Elucidation: in Table 31.4, the number which follows every index is its weight; other numbers in Table 31.4 are points.

From Table 31.3:

$$ {\text{A}}_{1} = \left[ {\begin{array}{*{20}c} {0.4279} & {0.0595} & {0.0214} & {0.0713} & {0.0371} & {0.0107} & {0.0951} & {0.277} \\ \end{array} } \right] $$
$$ {\text{D}}_{1} = \left[ {\begin{array}{*{20}c} {0.6392} & {0.0041} & {0.0720} & {0.0168} & {0.0002} & {0.0008} & {0.0001} & {0.2668} \\ 0 & {0.6943} & {0.0028} & {0.0513} & {0.0014} & {0.0003} & {0.0002} & {0.2497} \\ 0 & 0 & {0.7101} & {0.0082} & {0.0312} & {0.0051} & {0.0001} & {0.2453} \\ 0 & 0 & 0 & {0.7452} & {0.0362} & {0.0014} & {0.0006} & {0.2166} \\ 0 & 0 & 0 & 0 & {0.7642} & 0 & {0.0012} & {0.2346} \\ 0 & 0 & 0 & 0 & 0 & {0.8013} & {0.0004} & {0.1983} \\ 0 & 0 & 0 & 0 & 0 & 0 & {0.8537} & {0.1463} \\ 0 & 0 & 0 & 0 & 0 & 0 & 0 & 1 \\ \end{array} } \right] $$
$$ {\text{A}}_{2} = \left[ {\,\begin{array}{*{20}c} {0.7934} & {0.0012} & {0.0132} & {0.0162} & {0.0387} & {0.0118} & {0.0245} & {0.101} \\ \end{array} } \right] $$
$$ {\text{D}}_{2} = \left[ {\begin{array}{*{20}c} {0.7421} & {0.0052} & {0.0810} & {0.0170} & {0.0004} & {0.0009} & {0.0002} & {0.1532} \\ 0 & {0.7841} & {0.0032} & {0.0812} & {0.0040} & {0.0006} & {0.0001} & {0.1268} \\ 0 & 0 & {0.8021} & {0.0044} & {0.0923} & {0.0061} & {0.0004} & {0.0947} \\ 0 & 0 & 0 & {0.8428} & {0.0060} & {0.0998} & 0 & {0.0514} \\ 0 & 0 & 0 & 0 & {0.8690} & {0.0091} & {0.0760} & {0.0459} \\ 0 & 0 & 0 & 0 & 0 & {0.9215} & {0.0410} & {0.0375} \\ 0 & 0 & 0 & 0 & 0 & 0 & {0.9705} & {0.0295} \\ 0 & 0 & 0 & 0 & 0 & 0 & 0 & 1 \\ \end{array} } \right] $$

From Table 31.4: C 41 = 0.664; C 42 = 0.814.

To predigest the problem, these parameters of system1 and system 2 such as anti-jamming C 1, the electronic reconnaissance resistance capability C 2, anti-radiation missile resistance capability C 3, the survival ability C 5 can be supposed to equal to 1.

So it can be got that: E S1 = 0.426; E S2 = 0.603.
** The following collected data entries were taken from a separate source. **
-- ==== Sys2Proof/Machine/Radio.lean ====
section
/-!
DEFINITION. The slot planner's tasks, the instructions of the signal datapath as a task runs them, FAPI requests, slot boundaries and
ticks, radio accelerators and soft combining (R139-R144, R155-R177, R188-R217).
-/

namespace Sys2Proof.Machine

/-! ### Tasks (R212-R214) -/

/-- Whether a carrier is enabled: `ENABLE` is 1 or it has not stopped. -/
def carEnabled (d : Dev) (n : Nat) : Bool := fget d (regRadioCarCtrl n) fldRadioCarCtrlEnable == 1 || carState d n != 0

/-- The task is released on a core (R204, R212): a lent core is reclaimed; an urgent one interrupts the task that runs, after those that wait for
its handler (R213). -/
def releaseOn (d : Dev) (c ns : Nat) (t : Task) : Dev :=
  let d := reclaim d c ns 0
  let t := { t with again := false }
  if t.urgent && (tget? d.sp.running c).isSome then sigIrq (modSp d (fun s => { s with urgent := tmod [] s.urgent c (fun l => l ++ [t]) })) c
  else modSp d (fun s => { s with queue := tmod [] s.queue c (fun l => l ++ [t]) })

/-- The PDUs that a task works on; a preamble detector works on a PRACH occasion. -/
def taskPdus (d : Dev) (t : Task) : List UlPdu :=
  (slotW d t.carrier t.frame t.slot).pdus.filter (fun p => t.pdus.contains p.idx && p.kind != 2)

/-- Whether the release event of a task has come (R28, R212): its tick, and of an uplink task the landing of what its PDUs use, or the close of its
receive window. -/
def taskDue (d : Dev) (t : Task) : Bool :=
  let w := slotW d t.carrier t.frame t.slot
  let ants := List.range (kindAnts (fget d (regRadioCarCfg t.carrier) fldRadioCarCfgKind))
  decide (t.release ≤ slotNow d) && (!t.uplink || (taskPdus d t).all (fun p => (rxUsed p.rx).all (fun e =>
    ants.all (fun a => bitOf (tget 0 w.got (e.1 * 128 + a)) (e.2 / 12)) || rxOver d t.carrier t.frame t.slot e.1)))

/-- TASK_RELEASE (R212): the planner releases a task of a running carrier on the core of its pair and side, not before its release event; `ns` is
the time a reclaim takes. A task of a role that no core holds, or whose uplink inputs are gone, misses its slot (R216). -/
def taskRelease (d : Dev) (t : Task) (side ns : Nat) : Dev :=
  match carOf d t.carrier with
  | none => d
  | some k =>
    if carState d t.carrier = 0 || !taskDue d t then d
    else
      let c := pairCore d k.pair side
      if c = noCore || inputsGone d t side then taskMiss d t else releaseOn d c ns t

/-- Whether a task goes before another (R213, R214): one that a fault interrupted, then earlier deadline, lower carrier, lower index. -/
def taskBefore (a b : Task) : Bool :=
  if a.again != b.again then a.again
  else decide (a.deadline < b.deadline) || (a.deadline == b.deadline && (decide (a.carrier < b.carrier)
    || (a.carrier == b.carrier && decide (a.index < b.index))))

/-- The task to start first. -/
def firstTask : List Task → Option Task
  | [] => none
  | t :: l => match firstTask l with
    | none => some t
    | some x => if taskBefore x t then some x else some t

/-- The inputs that the planner gives a task: the factors of the carrier's gains (R162) and, on the downlink, the bodies and payloads of the
slot's requests as they stand in host memory (R150, R200). -/
def taskInput (d : Dev) (t : Task) : List Byte :=
  let g := fun (f : Fld) => natLe 2 (gainFactor (toSigned 11 (fact d (regRadioCarGain t.carrier) f)))
  g fldRadioCarGainUlGain ++ g fldRadioCarGainDlGain
    ++ (if t.uplink then [] else (slotW d t.carrier t.frame t.slot).refs.flatMap (fun r => hostRead d r.addr r.len))

/-- TASK_START (R125, R150, R213): a free core starts its first task with a program of at most 2,048 instructions, its start and its
handler's index; its inputs are built anew at offset `at_` of its twin-access region. -/
def taskStart (d : Dev) (c : Nat) (code : List Nat) (start vector at_ : Nat) : Dev :=
  match firstTask (tget [] d.sp.queue c) with
  | none => d
  | some t =>
    if (tget? d.sp.running c).isSome || sigRuns d c || coreFenced d c || 2048 < code.length || (coreSt d c).borrowed.isSome then d
    else
      let d := devWrite d (storeAddr c at_) ((taskInput d t).take (0x80000 - at_)) false
      let d := modSp d (fun s => { s with
        queue := tset s.queue c (dropFirst (· == t) (tget [] s.queue c))
        running := tset s.running c t })
      let d := modSig d c (fun s => { s with code := code.zipIdx.map (fun p => (p.2, p.1)) })
      let d := fset (fset d (regSigEntry c) fldSigEntryStart start) (regSigEntry c) fldSigEntryVector vector
      sigStart (commitReg (setReg d (regCoreCtx c) 0) (regCoreCtx c)) c

/-- Whether any task of a slot waits or runs on the cores of a carrier's pair. -/
def slotBusy (d : Dev) (t : Task) : Bool :=
  let same := fun (x : Task) => x.carrier == t.carrier && x.frame == t.frame && x.slot == t.slot
  d.sp.running.any (fun p => same p.2) || d.sp.urgent.any (fun p => p.2.any same) || d.sp.queue.any (fun p => p.2.any same)

/-- Whether a slot has uplink work that no task has done yet. -/
def slotUnread (d : Dev) (t : Task) : Bool := (slotW d t.carrier t.frame t.slot).pdus.any (fun p => !p.seen)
According to the analysis of result, the conclusion can be made that the effectiveness of electronic countermeasure can be strengthened obviously with radar’s anti-stealth ability and the reliability of system2’s improving. The result is accordant with practice (Yan et al. 2007; Chin 1998; Packer 2003; Whatmore 2005; Hall and Betts 1994; Rius et al. 1993). And it is fully proved that the improved ADC method is in validity to evaluate the effectiveness of electronic countermeasure on ground air defense and anti-missile.

31.4 Conclusion

In conclusion, the improved ADC model is used to evaluate the effectiveness of electronic countermeasure on ground air defense and anti-missile, and it is proved by example that the model is in validity (Volakis 1994; Zhang et al. 2000; Levison and Badler 1994; Badler et al. 2006). Currently, the model has been used to evaluate C4ISR air defense systems, and a synthetically effectiveness valuation software has been developed. So the improved ADC model is proved to be worthful.